The software was developed by Nixel Technology, which provides information technology consultancy, and Praja Foundation, a Mumbai-based non-governmental organisation. "It enables people to register complaints from anywhere, any time…It has also reduced BMC’s workload and enables it to have better communication with people and coordination among wards," says Yazad Jal, chief executive officer, Praja Foundation. "Citizens can choose their mode of filing complaints, which get recorded in OCMS by the concerned ward officer. We are training ward staff on the various aspects of OCMS," he adds.

BMC’s initiative encouraged Bangalore Water Supply and Sewerage Board (BWSSB) and Bangalore Development Authority to adopt OCMS in December 2004. BWSSB is now using OCMS to track complaints received at its 56 service stations and 17 sub-divisions. Bangalore Metropolitan Transport Corporation, Bangalore Police and Bangalore Electricity Supply Company plan to follow suit soon.

OCMS is user-friendly. Statistics reveal its popularity: it registers 250 complaints daily, filed through different channels like phone calls to ward offices, calls to the helpline 1916, faxes, emails, letters and personal visits. Once a complaint is registered, a unique complaint tracking number is generated that can be used by the complainant subsequently to know the complaint status. After registration, a complaint is automatically routed to the concerned ward office for suitable action. According to the Praja Foundation’s unpublished Complaint Audit Survey 2004, almost 53 per cent complainants said their complaints were addressed in time.

What makes the software unique is the manner in which complaints move to a higher officer, with the municipal commissioner at the highest level, if not handled in a prescribed time frame. The rules for this and the time durations are specified in the Praja-BMC Citizen’s Charter, which can be accessed on Praja Foundation’s website www.praja.org. OCMS also has an inbuilt detailed management information system that makes available reports for each ward and department. These can be customised by date and other variables. Current reports include those on the status of complaint redressal, mode of filing of complaints and their movement.

Besides managing complaints, OCMS provides crucial facts about Mumbai’s civic problems. For instance, Praja Foundation’s survey report says maximum complaints pertain to drainage (29 per cent), solid waste management (17 per cent), buildings (16 per cent), and water supply (10 per cent) departments. It also shows that hotline (38 per cent) and personal visits (36 per cent) are the most preferred modes of filing complaints. Only two per cent complainants used the internet for the purpose. Data like this can help identify problem areas. For instance, chronic complaints about drainage might indicate the need for new pipes. It is hoped that systematic data collection coupled with intelligent analysis will enable BMC to respond more effectively to problems and ensure that solutions are employed before they become too urgent.

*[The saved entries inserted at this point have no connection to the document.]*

-- ==== Sys2Proof/Certificates/Slice0/Obligations.lean ====
section
/-!
DEFINITION. The statements about the model, from the numbered rules of the spec, and the tables of effects that they name.
A table says, for the words of one shape, in which core the word's effect leaves the moving core; none where the word waits or traps instead.
-/

namespace Sys2Proof.Slice0

open Sys2Proof.Machine

/-! ### What the tables say of exec -/

/-- Every word of the table completes with the effect that the table gives, on a settled core, whenever its selector can be resolved:
the moving core is left as the table says, with its stream moved on as its selector says, and k says what else the word does to the module. -/
def Completes (k : State → State) (table : Ctx → Core → Instr → Option Core) : Prop :=
  ∀ (s : State) (i : Instr) (c : Core), (s.core s.cur).settled s.strm = true → table s.ctx s.atIssue i = some c → s.runs i c = true →
    ∃ t, exec i s = .next t ∧ Stepped (k (s.setCore s.cur c)) t s.cur s.strm
      ∧ Goes s.ctx (selector i) (s.atIssue.seq s.strm) c (t.core s.cur)

/-- Every word of the table completes with the effect on the module that the table gives, with its stream moved on as its selector says. -/
def Effects (table : State → Ctx → Core → Instr → Option State) : Prop :=
  ∀ (s : State) (i : Instr) (s2 : State), (s.core s.cur).settled s.strm = true → table s s.ctx s.atIssue i = some s2 →
    s.runs i (s2.core s.cur) = true → ∃ t, exec i s = .next t ∧ Stepped s2 t s.cur s.strm
      ∧ Goes s.ctx (selector i) (s.atIssue.seq s.strm) (s2.core s.cur) (t.core s.cur)

/-! ### Scalar integer words -/

/-- A result computed from the first source and the core from which it has been taken. -/
def fromSource (x : Ctx) (c : Core) (q : BitVec 2) (d a : BitVec 5) (f : Core → Word → Word) : Option Core :=
  match c.source x.st q a with
  | some (u, c1) => c1.delivered x q d (f c1 u)
  | none => none
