/-- TRET of a core alone returns its stream, and nothing else changes. -/
theorem tret_returns {s : State} (ha : issuesAlone s .tret = true) (h : Returns (s.core s.cur) s.strm s.ctx.pc) :
    ∃ e keep, exec .tret s = .next (s.setCore s.cur e) ∧ Core.sameData s.strm e (returnedCore (s.core s.cur) s.strm)
      ∧ e.seq s.strm = ((returnedCore (s.core s.cur) s.strm).seq s.strm).advance s.ctx 0
        (((recordOf (s.core s.cur) s.strm (s.core s.cur).ctl.lvl).epc.extractLsb' 0 19).setWidth 64) keep := by
  obtain ⟨hissues, halone, huntimed, hjx, hlegal⟩ := issuesAlone_iff.mp ha
  have hrun := canIssue_run hissues
  obtain ⟨a, keep, rfl, hperform⟩ := performM_tret (x := s.ctx) hrun hjx h
  have hreadable : (s.setCore s.cur ((s.core s.cur).readable s.strm)).core s.cur = (s.core s.cur).readable s.strm :=
    s.setCore_core_self s.cur (by show ((s.core s.cur).modSeq s.strm _).run ≠ .idle; rw [Core.modSeq_run, hrun]; decide)
  have hfirst : firstWait s s.ctx 0 (fun x => onCore x.core (tretM x)) = none := by
    obtain ⟨a, keep, -, hreads⟩ := performM_tret (s := s.setCore s.cur ((s.core s.cur).readable s.strm)) (x := s.ctx)
      (by rw [State.ctx_core, hreadable]; exact (Core.modSeq_run _ _ _).trans hrun)
      (by rw [State.ctx_core, hreadable]; exact (readable_jx _ _).trans hjx)
      (by rw [State.ctx_core, hreadable]; exact h.readable)
    exact firstWait_of_performs hreads
  have hidle : (returnedCore (s.core s.cur) s.strm).run ≠ .idle := by rw [returnedCore_run, hrun]; decide
  obtain ⟨e, hcommit, hdata, hseq⟩ := commit_putsCore (s := s) (x := s.ctx) (i := .tret) (n := 0)
    (a := ((recordOf (s.core s.cur) s.strm (s.core s.cur).ctl.lvl).epc.extractLsb' 0 19).setWidth 64) (keep := keep) (c0 := s.core s.cur) hidle
    (by rw [returnedCore_gang, halone])
  refine ⟨e, keep, ?_, hdata, hseq⟩
  show issue .tret (fun x => onCore x.core (tretM x)) s = _
  simp only [issue, hissues, fwdFull_of_alone halone, huntimed, Bool.not_true, Bool.or_false, Bool.false_eq_true, if_false, hlegal]
  rw [show mkCtx s.cur s.strm s ((s.core s.cur).seq s.strm) (s.core s.cur).ctl.fpctl = s.ctx from rfl]
  simp only [tryWord, show selector .tret = 0 from rfl, hfirst, hperform]
  exact congrArg _ hcommit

The two-year old OCMS is facing some teething problems, though. There have been cases of BMC staff marking a work done, when it has actually remained undone. Sometimes complaints can’t make it to OCMS as some BMC staff fails to feed it into the system. Work is also in progress to set up objective time frames for different types of complaints. While BMC’s initiative is praiseworthy, it hasn’t done much to increase its overall popularity. On a scale of five, citizen’s satisfaction level from BMC increased only from 2.64 in 2003 to 2.7 in 2004, according to Praja Foundation’s survey. The civic body sure needs to do a lot more.